On how many lines of the records below does the string "atomic" appear? Reply with only the number.

Stored entries:
↓
/-- Bytes written into a pad, one after another from an address. -/
def writeBytes (pad : SMap Byte) (a : Nat) (b : List Byte) : SMap Byte :=
  b.foldl (fun (st : SMap Byte × Nat) x => (st.1.set 0 st.2 x, st.2 + 1)) (pad, a) |>.1

/-- A posted array operation after n bytes of a pad have been written by a group: bytes of its A rows among them are unpredictable
when it reads them (22 R382). -/
def ArrayEntry.rewrite (e : ArrayEntry) (team a n : Nat) : ArrayEntry :=
  { e with spoiled := e.spoiled ++ ((List.range n).map fun i => a + i).filter fun x =>
      e.span.1 == team && e.span.2.1 ≤ x && x < e.span.2.1 + e.span.2.2 }

/-- The cores after a slot has written n bytes of a pad. -/
def State.rewriteRows (s : State) (team a n : Nat) : SMap Core :=
  s.cores.mapVals fun _ c =>
    { c with fifo := c.fifo.map fun e => e.rewrite team a n, pass := c.pass.map fun e => e.rewrite team a n }

/-- A write into scratchpad by a writer; it hits the marks of other slots' windows (08 R165, R166). -/
def State.padWrite (s : State) (team a : Nat) (b : List Byte) (by_ : Writer) : State :=
  let lines := [a / 128, (a + b.length - 1) / 128]
  let s0 : State := if by_.isSome then { s with cores := s.rewriteRows team a b.length } else s
  let s1 := s0.updTeam team fun t => { t with pad := writeBytes t.pad a b }
  { s1 with teams := s1.teams.mapVals fun t tm => { tm with groups := tm.groups.mapIdx fun n g =>
      { g with spec := g.spec.map fun win =>
          if (lines.any fun l => win.padMarks.contains (team, l)) && by_ != some (t, n, win.slot) then
            { win with conflict := true }
          else win } } }

/-- Whether a scratchpad access touches a line whose presence bit is clear (08 R148). -/
def State.padAbsent (s : State) (team a n : Nat) : Bool :=
  match s.teams.find? team with
  | some t => t.absent.any fun e => e.1 == a / 128 || e.1 == (a + n - 1) / 128
  | none => false

/-- The presence bits of lines of a pad cleared by one more transfer. -/
def State.padClear (s : State) (team : Nat) (lines : List Nat) : State :=
  s.updTeam team fun t => { t with absent := lines.foldl (fun m l => m.put l (m.getD l 0 + 1)) t.absent }

/-- A transfer has landed in lines of a pad; a line that no other transfer has cleared awaits PRESENCE_BIT_SET. -/
def State.padLanded (s : State) (team : Nat) (lines : List Nat) : State :=
  s.updTeam team fun t => { t with absent := lines.foldl (fun m l => m.put l (m.getD l 0 - 1)) t.absent }

end Sys2Proof.Machine
end

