-- ==== Sys2Proof/Machine/Order.lean ====
section
/-! DEFINITION. What the memory and synchronisation words share: waiting behind an access that has not performed, releases
with unwritable lines (14 R259), acquires (08 R159, R164, R170), rejection (08 R153), collapse (01 R28), lines that the
host holds (19 R300), and the held accesses of a speculative window (08 R165). -/

namespace Sys2Proof.Machine

/-! ### Miss entries -/

/-- The lines that an access of a core takes miss entries for: the distinct ones that L1 does not serve (log entry 13). -/
def missLines (hit : Phys → Bool) (phs : List Phys) : List Nat :=
  ((phs.filter fun ph => !hit ph).map fun ph => lineOf ph.pa).eraseDups

/-! ### Collapse of replicated pages (01 R28) -/

/-- A collapse holds the writes to an address. -/
def Collapse.holds (c : Collapse) (pa : Nat) : Bool := c.frame ≤ pa / 4096 && pa / 4096 < c.frame + c.pages

/-- The page that a written address of a context belongs to, as its tables map it: first virtual page, pages, and first frame. -/
def State.pageOf (s : State) (ctx : Nat) (ph : Phys) : Nat × Nat × Nat :=
  match s.walkCtx (fun _ => true) ctx (ph.page * 4096) with
  | .ok l => let e := l.entry ctx ph.page; (e.page, e.pages, e.home)
  | .error _ => (ph.page, 1, ph.pa / 4096)

/-- A write to a replicated page of a context waits for its collapse; the first one raises the event (01 R28). -/
def State.joinCollapse (s : State) (ctx : Nat) (act : Action) (ph : Phys) : State :=
  let join := fun (c : Collapse) => { c with waiters := if c.waiters.contains act then c.waiters else c.waiters ++ [act] }
  if s.m.collapses.any fun c => c.holds ph.pa then
    { s with m := { s.m with collapses := s.m.collapses.map fun c => if c.holds ph.pa then join c else c } }
  else
    let (page, pages, frame) := s.pageOf ctx ph
    { s with m := { s.m with collapses := s.m.collapses ++ [⟨ctx, page, pages, frame, false, [act]⟩] } }

/-- The state in which a step waits whose writes touch a replicated page or one that collapses, if they do. -/
def State.collapseWait (s : State) (ctx : Nat) (act : Action) (phs : List Phys) : Option State :=
  match phs.filter fun ph => ph.repl || s.m.collapses.any fun c => c.holds ph.pa with
  | [] => none
  | l => some (l.foldl (fun s' ph => s'.joinCollapse ctx act ph) s)

/-! ### Write-backs that are refused (14 R259) -/

/-- The lines of a core whose write-back is refused, with their keys, owners and causes. -/
def State.refusals (s : State) (core : Nat) (test : Nat → Bool) : List (Nat × Nat × Cause) :=
  (s.m.l1Of core).filterMap fun e =>
    if test e.1 then (s.refusal core e.1 e.2).map fun c => (e.1, e.2.ctx, c) else none

/-- Lines of a core whose write-back for a word was refused are discarded, and the cause of the first is raised against the word; the
other lines that satisfy a test are written back (14 R259). -/
def Site.refuse (w : Site) (s : State) (core : Nat) (test : Nat → Bool) (x : Nat × Nat × Cause) (rest : List (Nat × Nat × Cause)) :
    State :=
  if w.blocked then w.holdBack s
  else
    let s1 := (x :: rest).foldl (fun s' e => s'.eraseL1 core e.1) s
    w.faultAs (s1.wbWhere core test) x.2.2 w.pc (BitVec.ofNat 64 (128 * keyLine x.1)) (if x.2.2 = .releaseWb then x.2.1 else 0)

/-- Dirty lines of the core that satisfy a test written back for a word. A refused one of the word's own context (of any
context when `every`) raises its cause against the word; one of another context faults its owner (14 R259, log entry 108). -/
def Site.writeBack (w : Site) (s : State) (test : Nat → Bool) (every : Bool) : Except State State :=
  match (s.refusals w.core test).filter fun e => every || e.2.1 == w.ctx with
  | [] => .ok (s.wbWhere w.core test)
  | x :: rest => .error (w.refuse s w.core test x rest)

/-! ### Release and acquire (08 R159, R164, R170) -/

/-- The lines of a list that the host holds: the device asks for them, and the step that writes them waits (19 R300). -/
def State.needHost (s : State) (lines : List Nat) (act : List Action) : Option State :=
  if lines.any s.hostHolds then some (s.askHost lines act) else none

/-- The lines that a release of a core at a scope code writes at their home before it ends: at system scope its dirty lines and what
stands in the CORE buffers. -/
def State.releaseLines (s : State) (core sc : Nat) : List Nat :=
  if sc = 5 then
    (((s.m.l1Of core).filter fun e => e.2.dirty != 0).map fun e => keyLine e.1) ++ s.drainLines .core fun _ => true
  else []

/-- A release at a scope code: dirty lines are written back at cluster scope or wider, and at system scope the writes of
the core leave their buffers for the host. The error is the state in which the word waits or faults. -/
def Site.releaseAt (w : Site) (s : State) (sc : Nat) : Except State State :=
  if sc < 2 then .ok s
  else
    match w.writeBack s (fun _ => true) false with
    | .error e => .error e
    | .ok s1 =>
      if sc = 5 then
        match s1.needHost (s1.drainLines .core fun _ => true) [w.act] with
        | some s2 => .error s2
        | none => .ok (s1.drainPath .core fun _ => true)
      else .ok s1

/-- The holder of a line is another core (08 R164). -/
def State.heldLine (s : State) (core line : Nat) : Bool :=
  match s.m.holders.find? line with
  | some c => c != core
  | none => false

/-- A line whose holder is another core stops an acquire at device scope or wider (08 R164). -/
def State.heldElsewhere (s : State) (core : Nat) (phs : List Phys) : Bool := phs.any fun ph => s.heldLine core (lineOf ph.pa)

/-- The lines that a slot has read by relaxed accesses while another core held them. -/
def Group.heldBy (g : Group) (b : Bool) : List Nat := if b then g.held1 else g.held0

/-- The lines that a slot has read so replaced. -/
def Group.setHeld (g : Group) (b : Bool) (l : List Nat) : Group := if b then { g with held1 := l } else { g with held0 := l }

/-- A relaxed atomic read, with an acquire fence after it, acts as the acquire: the lines among those read that another core holds are
noted, and the fence promotes them (08 R161, R164). -/
def Site.noteHeld (w : Site) (s : State) (ord : MemOrd) (phs : List Phys) : State :=
  let l := (phs.map fun ph => lineOf ph.pa).filter fun x => s.heldLine w.core x
  if ord == .plain || ord == .acq || ord == .ar || l.isEmpty then s
  else w.upd s fun g => g.setHeld w.slot ((g.heldBy w.slot ++ l).eraseDups)

/-- An acquire fence of the slot at a scope code waits for the promotion of a line that an earlier relaxed read of it found held. -/
def Site.fenceWaits (w : Site) (s : State) (sc : Nat) : Bool := 3 ≤ sc && (w.g.heldBy w.slot).any fun x => s.heldLine w.core x

/-- The scope code at which a write of a slot releases what its core has written: that of a releasing write, or that of an earlier
fence of the slot for another atomic one (08 R161). -/
def Site.relScope (w : Site) (ord : MemOrd) (sc : Nat) : Nat :=
  match ord with
  | .rel | .ar => sc
  | .rlx | .acq => if w.slot then w.g.fence1 else w.g.fence0
  | .plain => 0

/-- A release at a scope code that leaves the lines of the core in its L1 makes it the holder of the CP 0 lines that it writes
(08 R164). -/
def holderScope (sc : Nat) : Bool := sc = 1 || sc = 2

/-- The core recorded as the holder of the CP 0 lines of a release at team or cluster scope (08 R164). -/
def State.recordHolder (s : State) (core sc : Nat) (phs : List Phys) : State :=
  if holderScope sc then
    { s with m := { s.m with holders :=
        (phs.filter fun ph => ph.cp == 0 && !ph.host).foldl (fun m ph => m.put (lineOf ph.pa) core) s.m.holders } }
  else s

/-- A second core's notice waits until the current holder is promoted (08 R164). -/
def State.noticeWaits (s : State) (core sc : Nat) (phs : List Phys) : Bool :=
  holderScope sc && s.heldElsewhere core (phs.filter fun ph => ph.cp == 0)

/-- The clean bytes of an L1 line read again from the slice, after an access that read there. -/
def State.refresh (s : State) (core : Nat) (ph : Phys) : State :=
  match s.l1Line? core ph with
  | some l => s.setL1 core ((s.m.l1Of core).put (l1Key (lineOf ph.pa) ph.key) (l.refill (s.fetchLine ph)))
  | none => s

/-- A load that performs at the home slice. -/
def State.homeLoad (s : State) (core ctx : Nat) (ph : Phys) : State :=
  (s.l2Access (s.tenantOf ctx) ph).refresh core ph

/-- The dirty bytes of a core in the lines of a list written back, so that a read at the slice finds them (08 R165, 22 R378). -/
def State.pushOut (s : State) (core : Nat) (phs : List Phys) : State :=
  s.wbWhere core fun k => phs.any fun ph => k == l1Key (lineOf ph.pa) ph.key

/-! ### Speculative windows (08 R165) -/

/-- The byte that a held store of the window writes last at an address. -/
def SpecWindow.byte? (win : SpecWindow) (pad : Option Nat) (addr : Nat) : Option Byte :=
  win.stores.reverse.findSome? fun h =>
    if h.pad == pad && h.addr ≤ addr && addr < h.addr + h.data.length then h.data[addr - h.addr]? else none

/-- A byte with the held stores of the group's window over it. -/
def Site.over (w : Site) (pad : Option Nat) (addr : Nat) (b : Byte) : Byte :=
  ((w.g.spec.bind fun win => win.byte? pad addr).getD b)

/-- The window of the group changed, when one is open. -/
def Site.inWindow (w : Site) (s : State) (f : SpecWindow → SpecWindow) : State :=
  if w.g.spec.isSome then w.upd s fun g => { g with spec := g.spec.map f } else s

/-- Read marks placed on lines of device memory. -/
def Site.mark (w : Site) (s : State) (phs : List Phys) : State :=
  w.inWindow s fun win => { win with marks := win.marks ++ phs.map fun ph => lineOf ph.pa }

/-- Marks placed on lines of scratchpad. -/
def Site.padMark (w : Site) (s : State) (l : List (Nat × Nat)) : State :=
  w.inWindow s fun win => { win with padMarks := win.padMarks ++ l.map fun x => (x.1, x.2 / 128) }

end Sys2Proof.Machine
end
↑
RESPONSE AREA:
2